+++ Extracted material

-- ==== Sys2Proof/Proofs/Invariant.lean ====
section
/-! PROOFS. Every step keeps the invariant (`10_state.md` sections 2 and 6, `60_exceptions.md`
section 4). -/

namespace Sys2Proof.Machine

section

variable {s t : State}

/-- No instruction but the two stores writes the data segment, and these keep its canonical form. -/
theorem exec_keeps_dmem_wf {i : Instr} (hwf : Memory.wf s.dmem = true) (h : exec i s = .next t) :
    Memory.wf t.dmem = true := by
  cases exec_effect h
  case returns heff => exact heff.dmem_wf hwf
  all_goals exact hwf

theorem step_keeps_dmem_wf (hwf : Memory.wf s.dmem = true) (h : step s = .next t) :
    Memory.wf t.dmem = true := by
  obtain ⟨-, hs⟩ | ⟨-, -, hs⟩ | ⟨b, -, -, hs⟩ := step_cases s
  · cases hs.symm.trans h
    exact hwf
  · cases hs.symm.trans h
    exact hwf
  · exact exec_keeps_dmem_wf hwf (hs.symm.trans h)

theorem statusExplained_of_running (hrun : s.status = .running) : StatusExplained s := by
  rw [StatusExplained, hrun]
  trivial

/-- A step that ends a run explains the status: what raised the outcome is still to be seen, since nothing
else was changed. -/
theorem statusExplained_of_ends (hrun : s.status = .running) (h : step s = .next t)
    (hend : t.status ≠ .running) : StatusExplained t := by
  obtain ⟨q, rfl⟩ : ∃ q, t = { s with status := q } := ⟨_, endingStepChangesOnlyStatus s t h hend⟩
  match q with
  | .running => exact absurd rfl hend
  | .halted => exact (onlyCpuZeroHalts s _ hrun h).mp rfl
  | .endOfStream => exact length_le_of_step_endOfStream (s := s) hrun h rfl
  | .fatal .keyboardUnimplemented => exact (keyboardUnimplementedExactly.2 s _ hrun h).mp rfl
  | .fatal .indexOutOfBounds => exact (indexOutOfBoundsExactly.2 s _ hrun h).mp rfl
  | .fatal .divideByZero =>
    obtain ⟨b, hb, hfetch, v, hv, -, hzero⟩ := (divideByZeroExactly.2 s _ hrun h).1.mp rfl
    exact ⟨b, hb, hfetch, v, hv, hzero⟩

theorem step_keeps_statusExplained (hs : StatusExplained s) (h : step s = .next t) : StatusExplained t := by
  by_cases hrun : s.status = .running
  · by_cases hend : t.status = .running
    · exact statusExplained_of_running hend
    · exact statusExplained_of_ends hrun h hend
  · cases (step_of_terminal hrun).symm.trans h
    exact hs

end

/-- Settles O48: clause by clause, the canonical form, the range of `pc` and the explained status. -/
theorem stepKeepsInvariant : Obligations.StepKeepsInvariant := by
  unfold Obligations.StepKeepsInvariant
  rintro s t ⟨hwf, hpc, hexplained⟩ h
  refine ⟨step_keeps_dmem_wf hwf h, ?_, step_keeps_statusExplained hexplained h⟩
  rw [(step_sameInputs h).imem]
  obtain hkept | hnext | htarget := step_pc h
  · exact hkept.trans_le hpc
  · exact hnext.trans (le_max_left _ _)
  · exact (Nat.le_of_lt_succ htarget).trans (le_max_right _ _)

end Sys2Proof.Machine
end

++++++

■ Aim of the exercise:
Could you reproduce exactly the lines of the entries above, from the one with "obtain ⟨-, hs⟩" through the one with "(onlyCpuZeroHalts s _ hrun h).mp rfl", and nothing else?

■ Exercise response:
  obtain ⟨-, hs⟩ | ⟨-, -, hs⟩ | ⟨b, -, -, hs⟩ := step_cases s
  · cases hs.symm.trans h
    exact hwf
  · cases hs.symm.trans h
    exact hwf
  · exact exec_keeps_dmem_wf hwf (hs.symm.trans h)

theorem statusExplained_of_running (hrun : s.status = .running) : StatusExplained s := by
  rw [StatusExplained, hrun]
  trivial

/-- A step that ends a run explains the status: what raised the outcome is still to be seen, since nothing
else was changed. -/
theorem statusExplained_of_ends (hrun : s.status = .running) (h : step s = .next t)
    (hend : t.status ≠ .running) : StatusExplained t := by
  obtain ⟨q, rfl⟩ : ∃ q, t = { s with status := q } := ⟨_, endingStepChangesOnlyStatus s t h hend⟩
  match q with
  | .running => exact absurd rfl hend
  | .halted => exact (onlyCpuZeroHalts s _ hrun h).mp rfl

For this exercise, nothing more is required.